ASSIGNED TASK
Using the entries below, show all lines with the string "Each".

DATA SECTION
/-- Settles O11: the host's reset gives the engine of `State.reset`, whose two contexts have `VALID` = 0. -/
theorem resetLeavesUnconfigured : Obligations.ResetLeavesUnconfigured := by
  refine ⟨reset_ctx_invalid, rfl, rfl, fun s rest hcmd hhost => ?_⟩
  refine ⟨hostReset { s with host := rest }, ?_, reset_ctx_invalid, rfl, rfl, rfl⟩
  rw [step_host s hcmd, hostTurn_cons hhost, hostMove]

/-- Settles O12: no context of reset is constructed, and its buffers are empty. -/
theorem invariantAtReset : Obligations.InvariantAtReset :=
  ⟨nofun, nofun, reset_memory_wf, Nat.zero_le _, Nat.zero_le _⟩

end Sys2Proof.Machine

namespace Sys2Proof.Machine

/-! ### A step runs the command at the port -/

theorem decode_of_decodeTableWord {nbits w : Nat} {i : Instr} (h : decodeTableWord nbits w = some i) :
    decode (packetOfTableWord nbits w) = .ok i := by
  unfold decodeTableWord at h
  split at h
  · rename_i hi
    rwa [Option.some.inj h] at hi
  · cases h

theorem step_of_decode {s : State} {p : Packet} {i : Instr} (hcmd : s.cmd = some p) (hp : decode p = .ok i) :
    step s = exec i (takeCommand s) := by
  rw [step_cmd s p hcmd, runPacket_ok exec p i _ hp]

/-- Settles O7: a step takes the packet from the port and runs what it decodes to; `exec` and `step` are
`execWith` and `stepWith` at the default parameters. -/
theorem stepRunsDecodedCommand : Obligations.StepRunsDecodedCommand := by
  refine ⟨fun s p i hcmd hp => ⟨step_of_decode hcmd hp, wellFormed_of_decode hp⟩, fun s nbits w i hw => ?_,
    step_eq_stepWith, exec_eq_execWith, fun P s p i hcmd hp => ?_⟩
  · exact step_of_decode (withFetchWord_cmd s nbits w) (decode_of_decodeTableWord hw)
  · rw [stepWith_cmd P s p hcmd, runPacket_ok _ p i _ hp]
    rfl

/-! ### The elements of the buffers after a write -/

section
variable (m : Memory)

/-- Each bit after a write of bits: the one written, or the one before (20_memory.md R54). -/
theorem bit_writeBits (space sp : BitSpace) (start : Nat) (vs : List Bool) (j : Nat) :
    (m.writeBits space start vs).bit sp j =
      if sp = space ∧ start ≤ j ∧ j < start + vs.length then vs.getD (j - start) blankBit else m.bit sp j := by
  cases space <;> cases sp <;> simp [Memory.bit, readCell_writeRun]

/-- Each sample after a write of samples: the one written, or the one before (20_memory.md R54). -/
theorem sample_writeSamples (space sp : SampleSpace) (start : Nat) (vs : List Sample) (j : Nat) :
    (m.writeSamples space start vs).sample sp j =
      if sp = space ∧ start ≤ j ∧ j < start + vs.length then vs.getD (j - start) blankSample
      else m.sample sp j := by
  cases space <;> cases sp <;> simp [Memory.sample, readCell_writeRun]

@[simp] theorem sample_writeBits (space : BitSpace) (start : Nat) (vs : List Bool) (sp : SampleSpace) (j : Nat) :
    (m.writeBits space start vs).sample sp j = m.sample sp j := by
  cases space <;> cases sp <;> rfl

@[simp] theorem bit_writeSamples (space : SampleSpace) (start : Nat) (vs : List Sample) (sp : BitSpace) (j : Nat) :
    (m.writeSamples space start vs).bit sp j = m.bit sp j := by
  cases space <;> cases sp <;> rfl

theorem bit_writeBits_written (space : BitSpace) (start : Nat) (vs : List Bool) (j : Nat) :
    (m.writeBits space start vs).bit space (start + j) =
      if j < vs.length then vs.getD j blankBit else m.bit space (start + j) := by
  simp [bit_writeBits]

theorem sample_writeSamples_written (space : SampleSpace) (start : Nat) (vs : List Sample) (j : Nat) :
    (m.writeSamples space start vs).sample space (start + j) =
      if j < vs.length then vs.getD j blankSample else m.sample space (start + j) := by
  simp [sample_writeSamples]

theorem bit_writeBits_elsewhere {space sp : BitSpace} {start j : Nat} {vs : List Bool}
    (h : sp ≠ space ∨ j < start ∨ start + vs.length ≤ j) :
    (m.writeBits space start vs).bit sp j = m.bit sp j := by
  rw [bit_writeBits, if_neg]
  rintro ⟨hsp, hle, hlt⟩
  exact h.elim (absurd hsp) fun h => by omega

theorem sample_writeSamples_elsewhere {space sp : SampleSpace} {start j : Nat} {vs : List Sample}
    (h : sp ≠ space ∨ j < start ∨ start + vs.length ≤ j) :
    (m.writeSamples space start vs).sample sp j = m.sample sp j := by
  rw [sample_writeSamples, if_neg]
  rintro ⟨hsp, hle, hlt⟩
  exact h.elim (absurd hsp) fun h => by omega

theorem bit_fill (space : BitSpace) (n : Nat) (v : Bool) (j : Nat) :
    (m.writeBits space 0 (List.replicate n v)).bit space j = if j < n then v else m.bit space j := by
  have h := bit_writeBits_written m space 0 (List.replicate n v) j
  rw [Nat.zero_add, List.length_replicate] at h
  rw [h]
  exact ite_congr rfl (List.getD_replicate _) fun _ => rfl

theorem sample_fill (space : SampleSpace) (n : Nat) (v : Sample) (j : Nat) :
    (m.writeSamples space 0 (List.replicate n v)).sample space j = if j < n then v else m.sample space j := by
  have h := sample_writeSamples_written m space 0 (List.replicate n v) j
  rw [Nat.zero_add, List.length_replicate] at h
  rw [h]
  exact ite_congr rfl (List.getD_replicate _) fun _ => rfl

end

/-! ### The host's writes -/

theorem step_hostMove {s : State} {m : HostMove} {rest : List HostMove} (hcmd : s.cmd = none)
    (hhost : s.host = m :: rest) : step s = hostMove engineParams m { s with host := rest } :=
  (step_host s hcmd).trans (hostTurn_cons hhost)

section
variable {P : Params F64}

theorem hostBits_of_le {space : BitSpace} {start : Nat} {vs : List Bool} (s : State)
    (h : start + vs.length ≤ P.bitbufCap) :
    hostBits P space start vs s = .next { s with mem := s.mem.writeBits space start vs } := if_pos h

theorem hostBits_of_lt {space : BitSpace} {start : Nat} {vs : List Bool} (s : State)
    (h : P.bitbufCap < start + vs.length) :
    hostBits P space start vs s = .fault (.noSuchBit space (max start P.bitbufCap)) := if_neg h.not_ge

theorem hostSamples_of_le {space : SampleSpace} {start : Nat} {vs : List Sample} (s : State)
    (h : start + vs.length ≤ P.sampbufCap) :
    hostSamples P space start vs s = .next { s with mem := s.mem.writeSamples space start vs } := if_pos h

theorem hostSamples_of_lt {space : SampleSpace} {start : Nat} {vs : List Sample} (s : State)
    (h : P.sampbufCap < start + vs.length) :
    hostSamples P space start vs s = .fault (.noSuchSample space (max start P.sampbufCap)) := if_neg h.not_ge

end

SOLVED EXERCISE
/-- Each bit after a write of bits: the one written, or the one before (20_memory.md R54). -/
/-- Each sample after a write of samples: the one written, or the one before (20_memory.md R54). -/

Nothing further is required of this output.